• TASK BRIEF:
Scan the listing for the word "timer" and report every line that contains it.

- - - -

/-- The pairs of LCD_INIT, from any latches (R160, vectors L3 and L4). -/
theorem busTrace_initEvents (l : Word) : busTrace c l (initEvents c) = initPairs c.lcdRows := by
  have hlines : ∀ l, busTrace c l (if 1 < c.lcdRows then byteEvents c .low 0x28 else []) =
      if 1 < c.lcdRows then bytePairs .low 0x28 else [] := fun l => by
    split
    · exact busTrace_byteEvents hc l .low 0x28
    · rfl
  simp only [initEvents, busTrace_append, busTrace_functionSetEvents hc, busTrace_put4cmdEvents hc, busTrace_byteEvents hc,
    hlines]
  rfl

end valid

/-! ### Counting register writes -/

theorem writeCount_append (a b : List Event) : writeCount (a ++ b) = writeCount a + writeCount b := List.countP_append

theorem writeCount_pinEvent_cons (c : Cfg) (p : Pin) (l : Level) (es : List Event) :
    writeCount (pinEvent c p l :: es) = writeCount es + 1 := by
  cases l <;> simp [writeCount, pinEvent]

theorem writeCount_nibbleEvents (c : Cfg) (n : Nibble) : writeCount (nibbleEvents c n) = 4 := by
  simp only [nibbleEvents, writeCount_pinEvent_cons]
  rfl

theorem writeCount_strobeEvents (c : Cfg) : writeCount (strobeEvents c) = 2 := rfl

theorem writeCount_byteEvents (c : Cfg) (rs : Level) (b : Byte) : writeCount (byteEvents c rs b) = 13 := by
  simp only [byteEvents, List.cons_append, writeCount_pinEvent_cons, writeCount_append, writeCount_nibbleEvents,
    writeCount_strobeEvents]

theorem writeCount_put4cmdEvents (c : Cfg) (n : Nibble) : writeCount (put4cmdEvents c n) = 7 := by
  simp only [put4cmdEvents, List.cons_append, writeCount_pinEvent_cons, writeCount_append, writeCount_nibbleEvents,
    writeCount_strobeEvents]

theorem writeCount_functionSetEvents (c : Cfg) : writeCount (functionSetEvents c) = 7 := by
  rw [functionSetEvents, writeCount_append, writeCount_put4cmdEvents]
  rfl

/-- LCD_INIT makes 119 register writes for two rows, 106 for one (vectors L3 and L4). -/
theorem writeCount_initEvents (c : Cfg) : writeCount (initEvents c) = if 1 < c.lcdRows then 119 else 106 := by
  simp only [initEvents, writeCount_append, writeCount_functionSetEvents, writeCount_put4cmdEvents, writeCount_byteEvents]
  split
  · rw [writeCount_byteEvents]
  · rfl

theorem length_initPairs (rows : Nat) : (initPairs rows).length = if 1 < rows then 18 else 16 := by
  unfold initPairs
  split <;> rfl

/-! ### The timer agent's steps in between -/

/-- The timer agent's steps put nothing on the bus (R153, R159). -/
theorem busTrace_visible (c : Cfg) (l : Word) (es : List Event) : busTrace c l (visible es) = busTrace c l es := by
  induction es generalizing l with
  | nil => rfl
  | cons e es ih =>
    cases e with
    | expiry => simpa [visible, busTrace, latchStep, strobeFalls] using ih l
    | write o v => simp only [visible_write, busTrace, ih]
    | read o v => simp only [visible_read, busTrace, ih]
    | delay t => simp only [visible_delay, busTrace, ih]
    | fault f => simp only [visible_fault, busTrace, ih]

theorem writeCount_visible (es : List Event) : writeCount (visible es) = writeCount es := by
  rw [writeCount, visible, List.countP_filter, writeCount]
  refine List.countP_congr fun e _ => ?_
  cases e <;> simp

- - - -

• RESULT:
/-! ### The timer agent's steps in between -/
/-- The timer agent's steps put nothing on the bus (R153, R159). -/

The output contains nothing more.